BL CK B X: Callum Hill
Crowtrap

20 February, 2019
– 30 March, 2019
Wed – Sat, 12pm-4pm
LUX
Waterlow Park Centre, Dartmouth Park Hill, London, N19 5JF, UK
Crowtrap (Callum Hill, 2018)

Crowtrap is a documentary fiction work by Callum Hill. Weaving together the lives of two men, this short film draws upon their individual dealings with fire to expand across themes such as pyromania, anarchy, radicalism and enlightenment.
Since 1989, seventy-nine pieces of the original Berlin wall have formed the contained space of a coal yard in Prenzlauer Berg, East Berlin. Born in the GDR, the man who created and runs this charged site has a particularly haunted relationship to the fragments of history; the enclosure protects the pieces of coal like a dormant volcano. Through a fictionalised portrayal, Hill parallels this man’s story with that of a heather burner in North Yorkshire, who witnessed the Piper Alpha Disaster of 1988. Whilst the film focuses on the psychology of these two men, it simultaneously gestures to the UK’s political climate and its imminent withdrawal from the EU. The film’s erratic movement is guided by the artist herself, whose presence as both a narrator and character is key to the film’s folding and unfolding across times and spaces both real and imagined.
Crowtrap was funded by Arts Council England and The Elephant Trust and kindly supported by Kodak London, Electric Theatre Collective and Arri UK / Germany.

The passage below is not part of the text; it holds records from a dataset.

-- ==== Sys2Proof/Machine/Ops.lean ====
section
/-! DEFINITION. The named operations over registers and memory, and taking an exception and returning from one. Every
instruction is written over these. -/

namespace Sys2Proof.Machine

/-! ### Memory bytes (10_state R39, 20_memory R43) -/

/-- What a byte of RAM that nothing has written reads as. DESIGN CHOICE, unsafe for a claim about State.reset
(log entry 5): the spec leaves it unspecified. -/
def unlistedByte : Byte := 0

/-- The canonical form: addresses strictly rising, no cell equal to what an unlisted address reads as. -/
abbrev Memory.wf (m : Memory) : Prop :=
  m.Pairwise (fun c d => c.1 < d.1) ∧ ∀ c ∈ m, c.2 ≠ unlistedByte

/-- The byte at an address. -/
def Memory.read : Memory → Nat → Byte
  | [], _ => unlistedByte
  | (b, v) :: m, a => if a = b then v else Memory.read m a

/-- The memory with one byte written, in canonical form again. -/
def Memory.write : Memory → Nat → Byte → Memory
  | [], a, v => if v = unlistedByte then [] else [(a, v)]
  | (b, w) :: m, a, v =>
    if a < b then (if v = unlistedByte then (b, w) :: m else (a, v) :: (b, w) :: m)
    else if a = b then (if v = unlistedByte then m else (a, v) :: m)
    else (b, w) :: Memory.write m a v

/-- The little-endian value of the `n` bytes at `a` (R43). -/
def Memory.readBytes (m : Memory) (a : Nat) : Nat → Word
  | 0 => 0
  | n + 1 => (Memory.readBytes m (a + 1) n <<< 8) ||| (m.read a).setWidth 64

/-- The low `8 * n` bits of a value stored at the `n` bytes from `a`, little-endian (R43). -/
def Memory.writeBytes (m : Memory) (a : Nat) : Nat → Word → Memory
  | 0, _ => m
  | n + 1, v => Memory.writeBytes (m.write a (v.setWidth 8)) (a + 1) n (v >>> 8)

/-! ### The executing hart and its registers (10_state R12, R13, R16) -/

/-- The number of harts, `NHARTS`. -/
def State.nharts (s : State) : Nat := s.harts.length

/-- The hart whose step this is. -/
def State.hart (s : State) : Hart := s.harts.getD s.cur (Hart.reset s.cfg)

/-- The executing hart exists, as it does in every step. -/
abbrev State.Active (s : State) : Prop := s.cur < s.harts.length

def State.setHart (s : State) (h : Hart) : State := { s with harts := s.harts.set s.cur h }

/-- `x[r]`: x0 reads 0 (R13). -/
def Hart.reg (h : Hart) (r : Reg) : Word := if r = 0 then 0 else h.regs[r]

/-- `x[r] <- v`: a write to x0 is discarded (R13). -/
def Hart.setReg (h : Hart) (r : Reg) (v : Word) : Hart :=
  if r = 0 then h else { h with regs := h.regs.set r v }

def State.getReg (s : State) (r : Reg) : Word := s.hart.reg r

def State.setReg (s : State) (r : Reg) (v : Word) : State := s.setHart (s.hart.setReg r v)

def State.pc (s : State) : Word := s.hart.pc

def State.setPc (s : State) (t : Word) : State := s.setHart { s.hart with pc := t }

/-- `pc <- pc + 4`, modulo 2^64 (R16). -/
def State.advance (s : State) : State := s.setPc (s.pc + 4)

/-! ### Trap entry and return (60_exceptions R186, 44_system R174) -/

/-- R179. -/
def ExceptionCause.code : ExceptionCause → Nat
  | .instructionAddressMisaligned => 0
  | .illegalInstruction => 2
  | .storeAmoAddressMisaligned => 6
  | .storeAmoAccessFault => 7

/-- R181. -/
def InterruptCause.code : InterruptCause → Nat
  | .machineExternal => 11
  | .machineSoftware => 3
  | .machineTimer => 7
  | .supervisorExternal => 9
  | .supervisorSoftware => 1
  | .supervisorTimer => 5
  | .userExternal => 8
  | .userSoftware => 0
  | .userTimer => 4

/-- The value mcause receives: Interrupt in bit 63, the code below (10_state R34, R186). -/
def trapCause (interrupt : Bool) (code : Nat) : Word :=
  (if interrupt then 1#64 <<< 63 else 0) ||| BitVec.ofNat 64 code

/-- mtvec.BASE as an address: `mtvec_st[63:2] << 2` (10_state R32, R186). -/
def mtvecBase (mtvec : Word) : Word := (mtvec >>> 2) <<< 2

/-- Where a trap goes: a vectored interrupt to `BASE + 4*c`, every other trap to `BASE` (R186, R188). -/
def trapTarget (mtvec : Word) (interrupt : Bool) (code : Nat) : Word :=
  if interrupt ∧ mtvec.extractLsb' 0 2 = 1 then mtvecBase mtvec + BitVec.ofNat 64 (4 * code) else mtvecBase mtvec

/-- mstatus after trap entry: MPIE takes MIE, MIE is cleared, MPP takes the mode (R186). -/
def trapMstatus (ms : Word) (priv : Priv) : Word :=
  withMpp (withMie (withMpie ms (mstatusMie ms)) false) priv.code

/-- Trap entry (R186), the ONE operation every trap is taken by. Nothing else changes: no general register, no memory
access, no event. -/
def State.trapEntry (s : State) (interrupt : Bool) (code : Nat) : State :=
  let h := s.hart
  s.setHart { h with
    mepc := h.pc &&& ~~~1#64
    mcause := trapCause interrupt code
    mstatus := trapMstatus h.mstatus h.priv
    priv := .machine
    pc := trapTarget h.mtvec interrupt code }

/-- `raise E`: the instruction has no effect of its own and the trap is entered (00_scope R8, R187). -/
def State.takeException (s : State) (c : ExceptionCause) : State := s.trapEntry false c.code

def State.takeInterrupt (s : State) (c : InterruptCause) : State := s.trapEntry true c.code

/-- mstatus after MRET: MIE takes MPIE, MPIE is set, MPP becomes U (44_system R174). -/
def returnMstatus (ms : Word) : Word :=
  withMpp (withMpie (withMie ms (mstatusMpie ms)) true) Priv.user.code

/-- Trap return to machine mode at mepc (R174). -/
def State.trapReturn (s : State) : State :=
  let h := s.hart
  s.setHart { h with mstatus := returnMstatus h.mstatus, priv := .machine, pc := h.mepc }

/-- The cause a misaligned AMO raises: a draw between codes 6 and 7 (20_memory R49; log entry 10). -/
def State.misalignedAmoCause (s : State) : ExceptionCause :=
  if Config.misalignedAmoIsAccessFault s.draws then .storeAmoAccessFault else .storeAmoAddressMisaligned

/-- What an instruction that stops early comes to. -/
def State.stop (s : State) : Stop → Host.Outcome State Fault Refusal
  | .fault f => .fault f
  | .refuse r => .refused r
  | .raise c => .next (s.takeException c)
  | .misalignedAmo => .next ({ s with draws := s.draws + 1 }.takeException s.misalignedAmoCause)

/-! ### The address map (20_memory R54-R58) -/

/-- Every byte of the access lies in RAM (R54, R57). -/
def State.inRam (s : State) (a n : Nat) : Bool :=
  decide (s.cfg.ramBase.toNat ≤ a) && decide (a + n ≤ s.cfg.ramBase.toNat + s.cfg.ramSize)

/-- The size of the timer-compare region (R54). -/
def timerRegionSize : Nat := 0x10000

/-- Some byte of the access lies in the timer-compare region (R56), which does not wrap at 2^64 (log entry 30). -/
def State.touchesTimer (s : State) (a n : Nat) : Bool :=
  decide (a < s.cfg.timerBase.toNat + timerRegionSize) && decide (s.cfg.timerBase.toNat < a + n)

/-- Some byte of the access lies in the program text (R55, R58). -/
def State.touchesText (s : State) (a n : Nat) : Bool :=
  decide (a < s.cfg.textBase.toNat + 4 * s.cfg.textWords) && decide (s.cfg.textBase.toNat < a + n)

/-- The configuration byte of PMP entry `i`; an unimplemented entry reads 0 (10_state R30). -/
def Hart.pmpByte (c : Config) (h : Hart) (i : Nat) : Byte :=
  if i < c.npmp then h.pmpcfg.getD i 0 else 0

/-- Field L, bit 7 (10_state R30). -/
def pmpL (b : Byte) : Bool := b.getLsbD 7

/-- Field A, bits 4:3 (10_state R30). -/
def pmpA (b : Byte) : BitVec 2 := b.extractLsb' 3 2

/-- Some implemented PMP entry has L = 1 and A other than OFF, so every access of the hart is refused (R60). The spec gives
no outcome where the only locked entries are OFF; here they restrict nothing (PRESUMED, unsafe; log entry 28). -/
def State.pmpLocked (s : State) : Bool :=
  (List.range 16).any fun i => pmpL (s.hart.pmpByte s.cfg i) && pmpA (s.hart.pmpByte s.cfg i) != 0

/-! ### Memory events (20_memory R61, R62) -/

/-- The executing hart makes one event, the next of its program order. -/
def State.record (s : State) (kind : EventKind) (space : Space) (a n : Nat) (v : Word) (aq rl : Bool) : State :=
  let e : Event :=
    { agent := .hart s.cur, po := s.hart.events, kind := kind, space := space, addr := a, size := n, value := v,
      aq := aq, rl := rl }
  { s.setHart { s.hart with events := s.hart.events + 1 } with history := s.history ++ [e] }

/-- The value of a RAM read: the memory model's, which is the bytes in step order unless the oracle gives another
(00_scope R8 `MemRead`, 20_memory R65, R79). -/
def State.loadValue (s : State) (a n : Nat) : Word :=
  match s.oracle with
  | some v :: _ => truncateBytes n v
  | _ => s.ram.readBytes a n

/-- A RAM read's event; it uses up the oracle's first value. -/
def State.ramRead (s : State) (kind : EventKind) (a n : Nat) (aq rl : Bool) : State :=
  { s.record kind .ram a n (s.loadValue a n) aq rl with oracle := s.oracle.tail }

/-- `MemWrite`: the low bytes of a value go to RAM, and the write's event is made (00_scope R8, 20_memory R55). -/
def State.ramWrite (s : State) (kind : EventKind) (a n : Nat) (v : Word) (aq rl : Bool) : State :=
  { s.record kind .ram a n (truncateBytes n v) aq rl with ram := s.ram.writeBytes a n v }

/-! ### The timer-compare registers (41_timer_arming R121-R123) -/

/-- The compare slot at an address: `B + 0x4000 + 8*h` for a hart `h` (R121), without wrapping at 2^64 (log entry 30). -/
def State.timerSlot (s : State) (a : Nat) : Option Nat :=
  let base := s.cfg.timerBase.toNat + 0x4000
  if base ≤ a ∧ (a - base) % 8 = 0 ∧ (a - base) / 8 < s.mtimecmp.length then some ((a - base) / 8) else none

/-- `TimerRead` (R122); none is the refusal of an address that is not decoded. -/
def State.timerRead (s : State) (a : Nat) : Option Word :=
  if a = s.cfg.timerBase.toNat + 0xBFF8 then some s.mtime
  else (s.timerSlot a).map fun h => s.mtimecmp.getD h 0

/-- `TimerWrite` (R123); none is the refusal, of mtime too. -/
def State.timerWrite (s : State) (a : Nat) (v : Word) : Option State :=
  (s.timerSlot a).map fun h => { s with mtimecmp := s.mtimecmp.set h v }

/-! ### Data accesses (40_register_interface R115-R118, 42_atomic_lock R138) -/

/-- A load of `n` bytes: the value and the state after its one read event, or why there is none. The PMP refusal stands
after the other refusals and before stuck (DEDUCED from 60_exceptions R185, safe; log entry 14). -/
def State.load (s : State) (addr : Word) (n : Nat) : Except Stop (Word × State) :=
  let a := addr.toNat
  if a % n ≠ 0 then .error (.refuse .misalignedAccess)
  else if s.touchesTimer a n then
    if n ≠ 8 then .error (.refuse .unmodelledDeviceAccess)
    else match s.timerRead a with
      | none => .error (.refuse .unmodelledDeviceAccess)
      | some v =>
        if s.pmpLocked then .error (.refuse .pmpLocked)
        else .ok (v, s.record .read .device a n v false false)
  else if s.pmpLocked then .error (.refuse .pmpLocked)
  else if s.inRam a n then .ok (s.loadValue a n, s.ramRead .read a n false false)
  else .error (.fault .stuckData)

/-- A store of the low `n` bytes of `v`: the state after its one write event, or why there is none. -/
def State.store (s : State) (addr : Word) (n : Nat) (v : Word) : Except Stop State :=
  let a := addr.toNat
  if a % n ≠ 0 then .error (.refuse .misalignedAccess)
  else if s.touchesTimer a n then
    if n ≠ 8 then .error (.refuse .unmodelledDeviceAccess)
    else match s.timerWrite a v with
      | none => .error (.refuse .unmodelledDeviceAccess)
      | some t =>
        if s.pmpLocked then .error (.refuse .pmpLocked)
        else .ok (t.record .write .device a n v false false)
  else if s.touchesText a n then .error (.refuse .writeToText)
  else if s.pmpLocked then .error (.refuse .pmpLocked)
  else if s.inRam a n then .ok (s.ramWrite .write a n v false false)
  else .error (.fault .stuckData)

/-- The checks of every AMO, in the order of 42_atomic_lock R138, but stuck after every refusal, as 60_exceptions R185
and decision D4 say, and as for a store (R138 itself lists it before WriteToText: DEDUCED, safe; log entry 29). -/
def State.amoCheck (s : State) (a n : Nat) : Option Stop :=
  if a % n ≠ 0 then some .misalignedAmo
  else if s.touchesTimer a n then some (.refuse .unmodelledDeviceAccess)
  else if s.touchesText a n then some (.refuse .writeToText)
  else if s.pmpLocked then some (.refuse .pmpLocked)
  else if s.inRam a n then none
  else some (.fault .stuckData)

/-- `AtomicRMW` (20_memory R73): one paired read and write, or one read alone when `f` gives no value (42 R146). The
read and the write carry the annotations (R140). -/
def State.atomicRmw (s : State) (a n : Nat) (f : Word → Option Word) (aq rl : Bool) : State :=
  match f (s.loadValue a n) with
  | none => s.ramRead .read a n aq rl
  | some new => (s.ramRead .amoRead a n aq rl).ramWrite .amoWrite a n new aq rl

/-- An AMO at `x[rs1]`: the checks, the read-modify-write, and then `rd` (42_atomic_lock R138, R139, R141-R145). -/
def State.amo (s : State) (rd : Reg) (addr : Word) (n : Nat) (f : Word → Option Word) (aq rl : Bool)
    (result : Word → Word) : Host.Outcome State Fault Refusal :=
  match s.amoCheck addr.toNat n with
  | some e => s.stop e
  | none =>
    .next ((((s.atomicRmw addr.toNat n f aq rl).setReg rd (result (s.loadValue addr.toNat n)))).advance)

end Sys2Proof.Machine
end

Callum Hill is a London based artist filmmaker. Her films are led by real characters, locations and experiences. From these factual starting points she constructs idiosyncratic, at times erratic, narratives that move between the personal and the political. Previous awards include The Berwick New Cinema Award (2018) and The Aesthetica Artist Film Award (2016). Last year she was participent of Film London’s FLAMIN Fellowship and was an artist in residence at Thomas Dane Gallery, Naples. In 2019 she will be artist in resident at the Irish Museum of Modern Art, Dublin where she is developing a new film work ‘A Portrait of an Artist as a Young German Bitch’. She studied Fine Art at Goldsmiths College and Moving Image at the Royal College of Art, London.